*** Opening of DATASET ***

protected theorem RingsFit.xmovGive {c x v skip outp i d} {t : State} (hs : RingsFit s)
    (ht : xmovGive c x v skip outp i d s = some t) : RingsFit t := by
  unfold xmovGive at ht
  dsimp only at ht
  split at ht
  · split at ht
    · cases ht
      exact hs.same
    · cases ht
  · split at ht
    · cases ht
      exact hs
    · cases ht
      exact hs.unitStore.markEmit

protected theorem RingsFit.xmovGo {c x v skip inp outp n i h} (hs : RingsFit s) :
    RingsFit (xmovGo c x v skip inp outp n i h s).1 := by
  induction n generalizing s i h with
  | zero => exact hs
  | succ n ih =>
    unfold xmovGo
    split
    · exact hs
    · next d s1 hd =>
      have h1 : RingsFit s1 := by
        split at hd
        · cases hd
          exact hs
        · exact hs.xmovTake hd
      split
      · exact h1
      · next s2 h2 => exact ih (h1.xmovGive h2)

protected theorem RingsFit.xmovAdvance {c j x b} (hs : RingsFit s) : RingsFit (xmovAdvance s c j x b) := by
  unfold xmovAdvance
  dsimp only
  split
  · exact hs.xmovGo.pauseUnit
  · split
    · exact hs.xmovGo.pauseUnit
    · split
      · exact hs.xmovGo.pump.retireUnit
      · exact hs.xmovGo.pump.pauseUnit

protected theorem RingsFit.xmovFlip {k x skip} (hs : RingsFit s) : RingsFit (xmovFlip s k x skip) := .ite hs.same hs

protected theorem RingsFit.putG {c t lat gd v} (hs : RingsFit s) : RingsFit (putG s c t lat gd v) := .ite hs hs.same

protected theorem RingsFit.nextScribe {c n} (hs : RingsFit s) : RingsFit (nextScribe s c n) := hs.same

protected theorem RingsFit.pauseScribe {c x w spent} (hs : RingsFit s) : RingsFit (pauseScribe s c x w spent) := hs.pauseUnit

protected theorem RingsFit.finishScribe {c x n} (hs : RingsFit s) : RingsFit (finishScribe s c x n) :=
  .ite hs.nextScribe hs.pauseScribe

protected theorem RingsFit.skipScribe {c cause n} (hs : RingsFit s) : RingsFit (skipScribe s c cause n) := hs.noteSkip.finishScribe

protected theorem RingsFit.waitScribe {c w moved} (hs : RingsFit s) : RingsFit (waitScribe s c w moved) := hs.pauseScribe

protected theorem RingsFit.enqueueOrWait {c j w} (hs : RingsFit s) : RingsFit (enqueueOrWait s c j w) :=
  .ite hs.waitScribe hs.same.nextScribe

protected theorem RingsFit.doCsend {c port ga} (hs : RingsFit s) : RingsFit (doCsend s c port ga) := by
  unfold doCsend
  split
  · exact hs.skipScribe
  · exact .ite hs.skipScribe (.ite hs.same.nextScribe hs.waitScribe)

protected theorem RingsFit.doCwait {c port n moved} (hs : RingsFit s) : RingsFit (doCwait s c port n moved) := by
  unfold doCwait
  split
  · exact hs.skipScribe
  · exact .ite hs.skipScribe (.ite hs.takeDrops.waitScribe (.ite hs.takeDrops.pauseScribe hs.takeDrops.nextScribe))

protected theorem RingsFit.doTread {c od what} (hs : RingsFit s) : RingsFit (doTread s c od what) :=
  .ite hs.waitScribe hs.same.nextScribe

protected theorem RingsFit.beginMatrix {c k t} (hs : RingsFit s) : RingsFit (beginMatrix s c k t) := hs.settleSlab.setMatrix

protected theorem RingsFit.noteSat {b} (hs : RingsFit s) : RingsFit (noteSat s b) := .ite hs.parts hs

protected theorem RingsFit.beginVector {c k t} (hs : RingsFit s) : RingsFit (beginVector s c k t) := hs.settleSlab.setVector

protected theorem RingsFit.putRegs {k lat w rs} (hs : RingsFit s) : RingsFit (putRegs s k lat w rs) := hs.setVector

protected theorem RingsFit.putTerms {k t ts} (hs : RingsFit s) : RingsFit (putTerms s k t ts) := by
  induction ts generalizing s with
  | nil => exact hs
  | cons e ts ih => exact ih hs.setVector.noteSat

*** Close of DATASET ***

■ **PROBLEM DESCRIPTION**
Reproduce, please, the lines of the material from its first line down to the line containing "protected theorem RingsFit.skipScribe", keeping both ends and nothing beyond them.

■ **SOLUTION FOR THIS EXERCISE**
protected theorem RingsFit.xmovGive {c x v skip outp i d} {t : State} (hs : RingsFit s)
    (ht : xmovGive c x v skip outp i d s = some t) : RingsFit t := by
  unfold xmovGive at ht
  dsimp only at ht
  split at ht
  · split at ht
    · cases ht
      exact hs.same
    · cases ht
  · split at ht
    · cases ht
      exact hs
    · cases ht
      exact hs.unitStore.markEmit

protected theorem RingsFit.xmovGo {c x v skip inp outp n i h} (hs : RingsFit s) :
    RingsFit (xmovGo c x v skip inp outp n i h s).1 := by
  induction n generalizing s i h with
  | zero => exact hs
  | succ n ih =>
    unfold xmovGo
    split
    · exact hs
    · next d s1 hd =>
      have h1 : RingsFit s1 := by
        split at hd
        · cases hd
          exact hs
        · exact hs.xmovTake hd
      split
      · exact h1
      · next s2 h2 => exact ih (h1.xmovGive h2)

protected theorem RingsFit.xmovAdvance {c j x b} (hs : RingsFit s) : RingsFit (xmovAdvance s c j x b) := by
  unfold xmovAdvance
  dsimp only
  split
  · exact hs.xmovGo.pauseUnit
  · split
    · exact hs.xmovGo.pauseUnit
    · split
      · exact hs.xmovGo.pump.retireUnit
      · exact hs.xmovGo.pump.pauseUnit

protected theorem RingsFit.xmovFlip {k x skip} (hs : RingsFit s) : RingsFit (xmovFlip s k x skip) := .ite hs.same hs

protected theorem RingsFit.putG {c t lat gd v} (hs : RingsFit s) : RingsFit (putG s c t lat gd v) := .ite hs hs.same

protected theorem RingsFit.nextScribe {c n} (hs : RingsFit s) : RingsFit (nextScribe s c n) := hs.same

protected theorem RingsFit.pauseScribe {c x w spent} (hs : RingsFit s) : RingsFit (pauseScribe s c x w spent) := hs.pauseUnit

protected theorem RingsFit.finishScribe {c x n} (hs : RingsFit s) : RingsFit (finishScribe s c x n) :=
  .ite hs.nextScribe hs.pauseScribe

protected theorem RingsFit.skipScribe {c cause n} (hs : RingsFit s) : RingsFit (skipScribe s c cause n) := hs.noteSkip.finishScribe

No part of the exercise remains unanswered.